*Required action*: From the records below, print exactly the lines starting at the one containing "def rho (A : StateBits)" and ending at the one containing "ofLanes fun x y => lane A x y ^^^ (~~~(lane", ends included, and nothing else.

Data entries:
+---+

-- ==== Sys2Proof/Machine/RoundSteps.lean ====
section
/-! DEFINITION. The five round steps (41_round_steps.md) as pure functions of a state array, in the
lane-word form the spec gives each, and the commands that apply them to `S`. -/

namespace Sys2Proof.Machine

/-- The parities of the columns `(x, z)`, as one lane per `x` (R131, R132). -/
def columnParity (A : StateBits) (x : Fin 5) : Lane :=
  lane A x 0 ^^^ lane A x 1 ^^^ lane A x 2 ^^^ lane A x 3 ^^^ lane A x 4

/-- `D[x] = C[(x-1) mod 5] ⊕ rotl64(C[(x+1) mod 5], 1)` (R132). -/
def thetaMix (A : StateBits) (x : Fin 5) : Lane :=
  columnParity A (x - 1) ^^^ rotl64 (columnParity A (x + 1)) 1

/-- theta (R131, R132). -/
def theta (A : StateBits) : StateBits := ofLanes fun x y => lane A x y ^^^ thetaMix A x

/-- The rotation offsets, one row for each `y` = 0..4 with its entries in the order of `x` (R133,
conflict C1 of 90_conflicts.md). -/
def offsetRows : Vector (Vector Nat 5) 5 :=
  #v[#v[0, 1, 62, 28, 27],
     #v[36, 44, 6, 55, 20],
     #v[3, 10, 43, 25, 39],
     #v[41, 45, 15, 21, 8],
     #v[18, 2, 61, 56, 14]]

/-- `offset(x, y)` (R133). -/
def offset (x y : Fin 5) : Nat := offsetRows[y][x]

/-- rho: every lane rotated by its offset (R134, R135). -/
def rho (A : StateBits) : StateBits := ofLanes fun x y => rotl64 (lane A x y) (offset x y)

/-- pi: lane `(x, y)` moves to `(y, 2x + 3y)`; so lane `(X, Y)` of the result is lane
`(X + 3Y, X)` of the argument (R136). -/
def pi (A : StateBits) : StateBits := ofLanes fun X Y => lane A (X + 3 * Y) X

/-- chi (R139, R140). -/
def chi (A : StateBits) : StateBits :=
  ofLanes fun x y => lane A x y ^^^ (~~~(lane A (x + 1) y) &&& lane A (x + 2) y)

/-- The round constants (R141). -/
def roundConstants : Vector Lane 24 :=
  (#v[0x0000000000000001, 0x0000000000008082, 0x800000000000808A, 0x8000000080008000,
      0x000000000000808B, 0x0000000080000001, 0x8000000080008081, 0x8000000000008009] : Vector Lane 8) ++
  (#v[0x000000000000008A, 0x0000000000000088, 0x0000000080008009, 0x000000008000000A,
      0x000000008000808B, 0x800000000000008B, 0x8000000000008089, 0x8000000000008003] : Vector Lane 8) ++
  (#v[0x8000000000008002, 0x8000000000000080, 0x000000000000800A, 0x800000008000000A,
      0x8000000080008081, 0x8000000000008080, 0x0000000080000001, 0x8000000080008008] : Vector Lane 8)

/-- `RC[r]` (R141). -/
def roundConstant (r : Fin 24) : Lane := roundConstants[r]

/-- iota: the round constant goes into lane `(0, 0)`, the other 24 lanes stay (R142). -/
def iota (r : Fin 24) (A : StateBits) : StateBits :=
  ofLanes fun x y => if x = 0 ∧ y = 0 then lane A x y ^^^ roundConstant r else lane A x y

/-- THETA: `S <- theta(S)` (R131). -/
def execTheta (s : State) : Host.Outcome State Fault Refusal :=
  withNoOperand s (ran s (theta s.S) .none)

/-- RHO: `S <- rho(S)` (R134). -/
def execRho (s : State) : Host.Outcome State Fault Refusal :=
  withNoOperand s (ran s (rho s.S) .none)

/-- PI: `S <- pi(S)` (R136). -/
def execPi (s : State) : Host.Outcome State Fault Refusal :=
  withNoOperand s (ran s (pi s.S) .none)

/-- CHI: `S <- chi(S)` (R139). -/
def execChi (s : State) : Host.Outcome State Fault Refusal :=
  withNoOperand s (ran s (chi s.S) .none)

/-- IOTA r: `S <- iota(r, S)` (R142). -/
def execIota (r : BitVec 5) (s : State) : Host.Outcome State Fault Refusal :=
  withRound r s fun k => withNoOperand s (ran s (iota k s.S) .none)

end Sys2Proof.Machine
end

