-- ==== Sys2Proof/Machine/StateCommands.lean ====
section
/-! DEFINITION. The state commands (40_state_commands.md): INIT, LOAD_STATE, READ_STATE. -/

namespace Sys2Proof.Machine

/-- INIT: `S <- 0^1600` (R110). -/
def execInit (s : State) : Host.Outcome State Fault Refusal :=
  withNoOperand s (ran s 0 .none)

/-- LOAD_STATE: `S <- v`, bit `v[i]` landing at linear index `i` (R111). -/
def execLoadState (s : State) : Host.Outcome State Fault Refusal :=
  withBits 1600 s fun v => ran s v .none

/-- READ_STATE: DOUT is all 1600 bits of `S`, which stays (R112). -/
def execReadState (s : State) : Host.Outcome State Fault Refusal :=
  withNoOperand s (ran s s.S (.bits (toBits s.S)))

end Sys2Proof.Machine
end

+---+

*Expected output*:
def rho (A : StateBits) : StateBits := ofLanes fun x y => rotl64 (lane A x y) (offset x y)

/-- pi: lane `(x, y)` moves to `(y, 2x + 3y)`; so lane `(X, Y)` of the result is lane
`(X + 3Y, X)` of the argument (R136). -/
def pi (A : StateBits) : StateBits := ofLanes fun X Y => lane A (X + 3 * Y) X

/-- chi (R139, R140). -/
def chi (A : StateBits) : StateBits :=
  ofLanes fun x y => lane A x y ^^^ (~~~(lane A (x + 1) y) &&& lane A (x + 2) y)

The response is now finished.